What the subpoena sought is irrelevant. Rather, as I’ve indicated previously, it is the arguments over tribal sovereignty that are  "big picture" issues that could take the case all the way to the U.S. Supreme Court. And on that front, the Petition to Revoke lays the groundwork. Paragraph 2 is the key paragraph to read:

This union subpoena should also be revoked because it is barred by the Nation’s sovereign immunity, which demonstrates another reason why the exercise of jurisdiction by the Board over governmental employers is unworkable. The Nation, as a federally recognized Indian tribe, enjoys immunity from suit. See, e.g., Santa Clara Pueblo v. Martinez, 436 U.S 49, 58 (1978) (“Indian tribes have long been recognized as possessing the common-law immunity from suit traditionally enjoyed by sovereign powers.”) While tribal immunity may be abrogated or waived, “[t]o abrogate tribal immunity, Congress must ‘unequivocally’ express that purpose, and to relinquish its immunity, a tribe’s waiver must be ‘clear.’” Chayoon v. Chao, 355 F.3d 141, 143 (2d Cir. 2004). Neither has occurred here. Id. As an arm of the Nation’s government, the  Gaming Enterprise is immune from suit to the same extent as the Nation. Bassett v. Mashantucket Pequot Tribe, 204 F.3d 343, 358 (2d Cir. 2000); Worrall v. Mashantucket Pequot Gaming Enterprise, 131 F. Supp. 2d 328, 331 (D. Conn. 2001). It is well-settled that tribal sovereign immunity necessarily means that an Indian tribe is not subject to legal process such as a subpoena for the production of documents

The argument the tribe is making that appears to be overlooked so far is that even if the NLRA is applicable, tribes may still have sovereign immunity, protecting them from lawsuits by unions and protecting them from responding to subpoenas from individuals (other than the federal government).  Given the history of Indian law in the United States, it’s not an inconsequential argument to make (and hardly "frivolous").

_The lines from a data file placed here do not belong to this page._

-- ==== Sys2Proof/Laws/KeepsEssHurdle.lean ====
section
/-! SUPPORT. EssHurdle: what every operation keeps. -/

namespace Sys2Proof.Machine

theorem State_slotPagesApply_keeps {m_ : Nat} (hm : maskIn 1025 m_ = true) {s_ s : State} (h_ : Keeps m_ s_ s) (pre : State) (n : Nat) : Keeps m_ s_ (State.slotPagesApply s pre n) := by
  refine Keeps.after hm h_ ?_
  clear hm h_
  unfold State.slotPagesApply
  repeat' with_reducible first
    | assumption
    | exact Keeps.refl _ _
    | (show maskIn _ _ = true; decide)
    | apply State_setNum_keeps
    | apply keepsR_next
    | apply keeps_ite
    | apply keepsR_ite
    | apply keeps_ite2
    | apply keeps_foldl
    | apply keeps_foldl2
    | apply keeps_foldl3
    | intro _
    | dsimp only
    | (fail_if_no_progress (apply keeps_mk; on_goal 2 => (constructor <;> first | exact .inr (by decide) | exact .inl rfl)))
    | split

theorem State_storeApply_keeps {m_ : Nat} (hm : maskIn 1025 m_ = true) {s_ s : State} (h_ : Keeps m_ s_ s) (pre : State) : Keeps m_ s_ (State.storeApply s pre) := by
  refine Keeps.after hm h_ ?_
  clear hm h_
  unfold State.storeApply
  repeat' with_reducible first
    | assumption
    | exact Keeps.refl _ _
    | (show maskIn _ _ = true; decide)
    | apply State_setNum_keeps
    | apply State_slotPagesApply_keeps
    | apply State_storeObjs_keeps
    | apply keepsR_next
    | apply keeps_ite
    | apply keepsR_ite
    | apply keeps_ite2
    | apply keeps_foldl
    | apply keeps_foldl2
    | apply keeps_foldl3
    | intro _
    | dsimp only
    | (fail_if_no_progress (apply keeps_mk; on_goal 2 => (constructor <;> first | exact .inr (by decide) | exact .inl rfl)))
    | split

theorem State_slotStreamsApply_keeps {m_ : Nat} (hm : maskIn 33800 m_ = true) {s_ s : State} (h_ : Keeps m_ s_ s) (pre : State) (n : Nat) : Keeps m_ s_ (State.slotStreamsApply s pre n) := by
  refine Keeps.after hm h_ ?_
  clear hm h_
  unfold State.slotStreamsApply
  repeat' with_reducible first
    | assumption
    | exact Keeps.refl _ _
    | (show maskIn _ _ = true; decide)
    | apply State_setPresents_keeps
    | apply keepsR_next
    | apply keeps_ite
    | apply keepsR_ite
    | apply keeps_ite2
    | apply keeps_foldl
    | apply keeps_foldl2
    | apply keeps_foldl3
    | intro _
    | dsimp only
    | (fail_if_no_progress (apply keeps_mk; on_goal 2 => (constructor <;> first | exact .inr (by decide) | exact .inl rfl)))
    | split

theorem State_originMoved_keeps {m_ : Nat} (hm : maskIn 35849 m_ = true) {s_ s : State} (h_ : Keeps m_ s_ s) (n : Nat) : Keeps m_ s_ (State.originMoved s n) := by
  refine Keeps.after hm h_ ?_
  clear hm h_
  unfold State.originMoved
  repeat' with_reducible first
    | assumption
    | exact Keeps.refl _ _
    | (show maskIn _ _ = true; decide)
    | apply State_setNum_keeps
    | apply State_slotClear_keeps
    | apply State_slotReturn_keeps
    | apply keepsR_next
    | apply keeps_ite
    | apply keepsR_ite
    | apply keeps_ite2
    | apply keeps_foldl
    | apply keeps_foldl2
    | apply keeps_foldl3
    | intro _
    | dsimp only
    | (fail_if_no_progress (apply keeps_mk; on_goal 2 => (constructor <;> first | exact .inr (by decide) | exact .inl rfl)))
    | split

theorem State_area5Apply_keeps {m_ : Nat} (hm : maskIn 35849 m_ = true) {s_ s : State} (h_ : Keeps m_ s_ s) (pre : State) : Keeps m_ s_ (State.area5Apply s pre) := by
  refine Keeps.after hm h_ ?_
  clear hm h_
  unfold State.area5Apply
  repeat' with_reducible first
    | assumption
    | exact Keeps.refl _ _
    | (show maskIn _ _ = true; decide)
    | apply State_originMoved_keeps
    | apply State_setChan_keeps
    | apply State_slotClear_keeps
    | apply State_slotReturn_keeps
    | apply State_slotStreamsApply_keeps
    | apply State_sourcePresent_keeps
    | apply State_storeApply_keeps
    | apply keepsR_next
    | apply keeps_ite
    | apply keepsR_ite
    | apply keeps_ite2
    | apply keeps_foldl
    | apply keeps_foldl2
    | apply keeps_foldl3
    | intro _
    | dsimp only
    | (fail_if_no_progress (apply keeps_mk; on_goal 2 => (constructor <;> first | exact .inr (by decide) | exact .inl rfl)))
    | split

theorem State_area6Apply_keeps {m_ : Nat} (hm : maskIn 35849 m_ = true) {s_ s : State} (h_ : Keeps m_ s_ s) (pre : State) : Keeps m_ s_ (State.area6Apply s pre) := by
  refine Keeps.after hm h_ ?_
  clear hm h_
  unfold State.area6Apply
  repeat' with_reducible first
    | assumption
    | exact Keeps.refl _ _
    | (show maskIn _ _ = true; decide)
    | apply State_originMoved_keeps
    | apply State_outStateObj_keeps
    | apply State_setLane_keeps
    | apply State_setOut_keeps
    | apply State_storeApply_keeps
    | apply keepsR_next
    | apply keeps_ite
    | apply keepsR_ite
    | apply keeps_ite2
    | apply keeps_foldl
    | apply keeps_foldl2
    | apply keeps_foldl3
    | intro _
    | dsimp only
    | (fail_if_no_progress (apply keeps_mk; on_goal 2 => (constructor <;> first | exact .inr (by decide) | exact .inl rfl)))
    | split

end Sys2Proof.Machine
end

The judge in the hearing denied the Tribe’s Petition to Revoke and indicated he would grant an adverse inference if the tribe failed to comply.

The hearing on the objections will continue this week.  While there may be some interesting tidbits that pop out, it’s difficult for an employer to overturn an election like this. But with some of the other arguments, like tribal sovereignty, out there, I’m not sure it will make a difference in the overall outcome of this matter.